Categories
Etymology

On the scent of a stinky etymology

Q: Is the term “P.U.” (meaning distasteful or smelly) an abbreviation for something?

A: No, “P.U.” isn’t an abbreviation for two words beginning with “p” and “u.” The initials are merely a phonetic rendering of the exclamation people make when they smell something bad.

The Oxford English Dictionary says the exclamation has been spelled many different ways since it first showed up in 1604: “pue,” “peuh,” “peugh,” “pyoo,” and “pew.”

The word is pronounced PYOO, but it’s often stretched into two syllables for emphasis: pee-YOO.

Although the OED doesn’t list “P.U.” as one of the spellings, it seems all but certain to us that the initials represent the two-syllable pronunciation.

The OED, which uses the “pew” spelling for its entry, defines the exclamation as an expression of “contempt, disgust, or derision.”

The dictionary doesn’t specifically mention disgust caused by a bad smell, though that’s how we usually hear the exclamation used today.
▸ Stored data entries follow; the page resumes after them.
-- ==== Sys2Proof/Laws/Ops.lean ====
section
/-! SUPPORT. For each shared operation, what it can do, said once. -/

namespace Sys2Proof.Machine

/-! ### Responses -/

@[simp] theorem statusField_responseWord (st : Status) (data : BitVec 32) :
    statusField (responseWord st data) = st.code := by
  cases st <;> simp only [statusField, responseWord, Status.code] <;>
    (apply BitVec.eq_of_getElem_eq; intro i hi
     simp only [BitVec.getElem_extractLsb', BitVec.getLsbD_append]
     rw [if_neg (by omega), show 32 + i - 32 = i by omega, BitVec.getLsbD_eq_getElem])

@[simp] theorem dataField_responseWord (st : Status) (data : BitVec 32) :
    dataField (responseWord st data) = data := by
  apply BitVec.eq_of_getElem_eq
  intro i hi
  simp only [dataField, responseWord, BitVec.getElem_extractLsb', BitVec.getLsbD_append]
  rw [if_pos (by omega), Nat.zero_add, BitVec.getLsbD_eq_getElem]

/-- A command completes with a new record and its data, or with an error and the old record (R13, R86). -/
theorem runCommand_cases (cmd : Regs → CmdResult) (s : State) :
    (∃ r data, cmd s.regs = .ok (r, data) ∧
      runCommand cmd s = { s with regs := r, response := some (responseWord .ok data), events := [] }) ∨
    (∃ e, cmd s.regs = .error e ∧
      runCommand cmd s = { s with response := some (responseWord e 0#32), events := [] }) := by
  unfold runCommand
  cases h : cmd s.regs with
  | error e => exact .inr ⟨e, rfl, rfl⟩
  | ok p => exact .inl ⟨p.1, p.2, rfl, rfl⟩

/-! ### The table -/

@[simp] theorem readPw_writePw_same (r : Regs) (i : Fin 16) (v : Ticks) : readPw (writePw r i v) i = v := by
  simp [readPw, writePw]

theorem readPw_writePw_other (r : Regs) (i j : Fin 16) (v : Ticks) (h : i ≠ j) :
    readPw (writePw r i v) j = readPw r j := by
  have : (i : Nat) ≠ j := fun e => h (Fin.ext e)
  simp [readPw, writePw, this]

/-! ### Operands -/

theorem channelOf_eq_some (sel : BitVec 8) (i : Fin 16) : channelOf sel = some i ↔ sel.toNat = i := by
  unfold channelOf
  split
  · rw [Option.some.injEq, Fin.ext_iff]
  · constructor
    · simp
    · intro h; have := i.isLt; omega

theorem channelOf_eq_none (sel : BitVec 8) : channelOf sel = none ↔ 16 ≤ sel.toNat := by
  unfold channelOf
  split <;> simp <;> omega

theorem pulseOf_eq_none (c : Config) (v : BitVec 32) :
    pulseOf c v = none ↔ v.toNat < c.minPulse ∨ c.maxPulseExcl ≤ v.toNat := by
  unfold pulseOf
  split <;> simp_all

theorem pulseOf_eq_some (c : Config) (v : BitVec 32) (w : Ticks) :
    pulseOf c v = some w ↔ c.minPulse ≤ v.toNat ∧ v.toNat < c.maxPulseExcl ∧ w = v.setWidth 16 := by
  unfold pulseOf
  split
  · simp; omega
  · simp only [Option.some.injEq]
    constructor
    · intro h; exact ⟨by omega, by omega, h.symm⟩
    · intro h; exact h.2.2.symm

theorem flagOf_eq_none (sel : BitVec 8) : flagOf sel = none ↔ 2 < sel.toNat := by
  unfold flagOf
  split <;> simp_all
  omega

theorem registerOf_eq_none (sel : BitVec 8) : registerOf sel = none ↔ 0x1E < sel.toNat := by
  unfold registerOf
  split
  · simp; omega
  · split <;> simp_all
    omega

/-! ### The scheduler's split -/

theorem programSegment_direct (c : Config) (b : Ticks) (n : Nat) (r : Regs) (h : n < 2 ^ 16) :
    programSegment c b n r = { r with ocrS := b + BitVec.ofNat 16 n, rem := BitVec.ofNat 32 n } := by
  rw [programSegment, if_pos h]

theorem programSegment_early (c : Config) (b : Ticks) (n : Nat) (r : Regs) (h : 2 ^ 16 ≤ n)
    (h' : n < 2 ^ 16 + c.early) :
    programSegment c b n r =
      { r with ocrS := b - BitVec.ofNat 16 c.early, rem := BitVec.ofNat 32 (n + c.early) } := by
  rw [programSegment, if_neg (by omega), if_pos h']

theorem programSegment_wrap (c : Config) (b : Ticks) (n : Nat) (r : Regs) (h : 2 ^ 16 + c.early ≤ n) :
    programSegment c b n r = { r with ocrS := b, rem := BitVec.ofNat 32 n } := by
  rw [programSegment, if_neg (by omega), if_neg (by omega)]

/-! ### The parts of a TICK -/

/-- What the commit part can do (R101, R136). -/
theorem commitPart_cases (r : Regs) :
    (r.deferred = true ∧ r.inStep = false ∧ commitPart r = commit r) ∨
    ((r.deferred = false ∨ r.inStep = true) ∧ commitPart r = r) := by
  unfold commitPart
  cases r.deferred <;> cases r.inStep <;> simp

/-- What the step part can do (R101, R133). -/
theorem stepPart_cases (c : Config) (r : Regs) :
    (¬(r.stepEn = true ∧ r.tcnt = r.ocrS) ∧ stepPart c r = (r, [])) ∨
    (r.stepEn = true ∧ r.tcnt = r.ocrS ∧ r.rem.toNat < 2 ^ 16 ∧ stepPart c r = realStep r) ∨
    (r.stepEn = true ∧ r.tcnt = r.ocrS ∧ 2 ^ 16 ≤ r.rem.toNat ∧ stepPart c r = intermediateWrap c r) := by
  unfold stepPart stepMatch
  split
  · next h =>
    obtain ⟨h1, h2⟩ := h
    split
    · exact .inr (.inl ⟨h1, h2, ‹_›, rfl⟩)
    · exact .inr (.inr ⟨h1, h2, by omega, rfl⟩)
  · exact .inl ⟨‹_›, rfl⟩

/-- What the divider part can do (R101, R160). -/
theorem divPart_cases (c : Config) (r : Regs) :
    (¬(r.divEn = true ∧ r.tcnt = r.ocrD) ∧ divPart c r = (r, [])) ∨
    (r.divEn = true ∧ r.tcnt = r.ocrD ∧ divPart c r = divMatch c r) := by
  unfold divPart
  split
  · next h => exact .inr ⟨h.1, h.2, rfl⟩
  · exact .inl ⟨‹_›, rfl⟩

/-- What the slot part can do (R112). -/
theorem slotTick_cases (r : Regs) :
    (r.scnt + 1#16 ≠ r.period ∧ slotTick r = ({ r with scnt := r.scnt + 1#16 }, [])) ∨
    (r.scnt + 1#16 = r.period ∧ slotTick r = slotBoundary { r with scnt := r.scnt + 1#16 }) := by
  unfold slotTick
  dsimp only
  split
  · exact .inr ⟨‹_›, rfl⟩
  · exact .inl ⟨‹_›, rfl⟩

/-- A counter stage below its threshold comes out below it, and says whether it wrapped (R161). -/
theorem countStage_spec (cnt : BitVec 8) (threshold : Nat) (h : cnt.toNat < threshold) :
    (cnt.toNat + 1 = threshold ∧ countStage cnt threshold = (0#8, true)) ∨
    (cnt.toNat + 1 < threshold ∧ countStage cnt threshold = (cnt + 1#8, false)) := by
  unfold countStage
  dsimp only
  by_cases he : threshold ≤ cnt.toNat + 1
  · rw [if_pos he]
    exact .inl ⟨by omega, by rw [show cnt.toNat + 1 - threshold = 0 by omega]⟩
  · rw [if_neg he]
    refine .inr ⟨by omega, ?_⟩
    rw [Prod.mk.injEq]
    refine ⟨BitVec.eq_of_toNat_eq ?_, rfl⟩
    simp [BitVec.toNat_add]

end Sys2Proof.Machine
end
In fact, the most recent OED citation uses the term this way.

The quotation is from Sue Miller’s novel Family Pictures (1990), and refers to the tobacco smell in the narrator’s hair after she visits her therapist:

“Sometimes when I saw my boyfriend right afterward, he’d pull his head back from my stinky hair and say, ‘Pew: therapy!’ ”

For some reason, the latest standard dictionaries ignore humble “pew.”

But our old copy of the unabridged Webster’s New International Dictionary (2nd ed.), printed in 1956, has it, along with the alternative spelling “peugh.” It’s defined as an interjection for conveying “disgust, as at a stench.”

And by the way, “pew” in its various guises is not to be confused with another interjection, “phew,” which also dates back to 1604 and which the OED defines as “expressing impatience, disgust, weariness, discomfort, or (now often) relief.”

Nor should we confuse it with “pooh,” first recorded in 1600 as an expression of “impatience, contempt, disdain, etc.”

However, “pooh,” is sometimes used like “pew” to show “disgust at an unpleasant smell,” as in this 2004 citation from the Guardian: “Pooh, that smells a bit off!”